Six months of voluntary alcohol consumption in male cynomolgus macaques reduces intracortical bone porosity without altering mineralization or mechanical properties.

Chronic heavy alcohol consumption is a risk factor for low trauma bone fracture. Using a non-human primate model of voluntary alcohol consumption, we investigated the effects of 6 months of ethanol intake on cortical bone in cynomolgus macaques (Macaca fascicularis). Young adult (6.4 ± 0.1 years old, mean ± SE) male cynomolgus macaques (n = 17) were subjected to a 4-month graded ethanol induction period, followed by voluntary self-administration of water or ethanol (4 % w/v) for 22 h/d, 7 d/wk. for 6 months. Control animals (n = 6) consumed an isocaloric maltose-dextrin solution. Tibial response was evaluated using densitometry, microcomputed tomography, histomorphometry, biomechanical testing, and Raman spectroscopy.

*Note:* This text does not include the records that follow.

-- ==== Sys2Proof/Machine/Flash.lean ====
section
/-!
DEFINITION. The flash controller (16_local_ports.md, R441, R442).
-/

namespace Sys2Proof.Machine

/-- Codes of FL_STAT.RESULT (R448). -/
def FR.ok : Nat := 1
def FR.prot : Nat := 2
def FR.badArg : Nat := 3
def FR.devErr : Nat := 4
def FR.busy : Nat := 5

/-- An operation completes: RESULT, and DONE or ERR. -/
def flashResult (s : State) (r : Nat) : State :=
  raise (s.wr P.flash F.FLASH_FL_STAT_RESULT r) P.flash (if r = FR.ok then 0 else 1)

/-- Where an operation acts: first byte and number of bytes. -/
def flashSpan (op addr len : Nat) : Nat × Nat :=
  match op with
  | 1 => (addr, len)
  | 2 => (addr / 0x1000 * 0x1000, 0x1000)
  | _ => (addr / 0x10000 * 0x10000, 0x10000)

/-- A write of FL_CMD (R441, R442). A program stays within one device page of 256 bytes. -/
def flashCmd (s : State) (op : Nat) : State :=
  let addr := s.rd P.flash F.FLASH_FL_ADDR_ADDR
  let len := s.rd P.flash F.FLASH_FL_BUF_LEN
  let off := s.rd P.flash F.FLASH_FL_BUF_OFFSET
  if s.on P.flash F.FLASH_FL_STAT_BUSY || s.on P.log F.LOG_EXP_STAT_BUSY then flashResult s FR.busy
  else if op < 1 ∨ 3 < op ∨ (op = 1 ∧ (len < 1 ∨ 256 < addr % 256 + len ∨ 0x200000 < off + len)) then flashResult s FR.badArg
  else if (flashSpan op addr len).1 < s.rd P.flash F.FLASH_FL_PROT_PROT_END * 0x10000 then flashResult s FR.prot
  else
    let b := if op = 1 then s.memRead (0x10200000 + off) len else []
    (s.wr P.flash F.FLASH_FL_STAT_BUSY 1).wr P.flash F.FLASH_FL_STAT_RESULT 0
      |> fun s => { s with ports := { s.ports with flash := some (op, addr, b) } }

/-- Bytes of the flash from `a` up become 0xFF. -/
def flashErase (s : State) (a n : Nat) : State :=
  { s with mem := s.mem.filter fun c => !(decide (0x50000000 + a ≤ c.1) && decide (c.1 < 0x50000000 + a + n)) }

/-- A program clears bits: each byte becomes the AND of the old and the new. -/
def flashProgram (s : State) (a : Nat) (b : List Nat) : State :=
  s.memWrite (0x50000000 + a) ((List.range b.length).map fun k => (s.memAt (0x50000000 + a + k)).toNat &&& b.getD k 0)

/-- `n` bytes from `a` up hold open values. -/
def memUnknown (s : State) (a n : Nat) : State :=
  s.each n fun t k => let d := t.draw 8; d.2.memPut (a + k) (BitVec.ofNat 8 d.1)

/-- Bytes of the flash hold open values after a failed operation. -/
def flashUnknown (s : State) (a n : Nat) : State := memUnknown s (0x50000000 + a) n

/-- FLASH_DONE (R441): the device has finished the operation, with or without an error. -/
def execFlashDone (ok : Bool) (s : State) : Out :=
  .next (if s.alive && domOn s 7 then
    match s.ports.flash with
    | none => s
    | some (op, addr, b) =>
      let w := flashSpan op addr b.length
      let s := { s with ports := { s.ports with flash := none } }.wr P.flash F.FLASH_FL_STAT_BUSY 0
      let s := if !ok then flashUnknown s w.1 w.2 else if op = 1 then flashProgram s w.1 b else flashErase s w.1 w.2
      flashResult s (if ok then FR.ok else FR.devErr)
  else s)

end Sys2Proof.Machine
end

Global bone response was evaluated using biochemical markers of bone turnover. Monkeys in the ethanol group consumed an average of 2.3 ± 0.2 g/kg/d ethanol resulting in a blood ethanol concentration of 90 ± 12 mg/dl in longitudinal samples taken 7 h after the daily session began. Ethanol consumption had no effect on tibia length, mass, density, mechanical properties, or mineralization (p > 0.642). However, compared to controls, ethanol intake resulted in a dose-dependent reduction in intracortical bone porosity (Spearman rank correlation = -0.770; p < 0.0001) and compared to baseline, a strong tendency (p = 0.058) for lower plasma CTX, a biochemical marker of global bone resorption. These findings are important because suppressed cortical bone remodeling can result in a decrease in bone quality. In conclusion, intracortical bone porosity was reduced to subnormal values 6 months following initiation of voluntary ethanol consumption but other measures of tibia architecture, mineralization, or mechanics were not altered.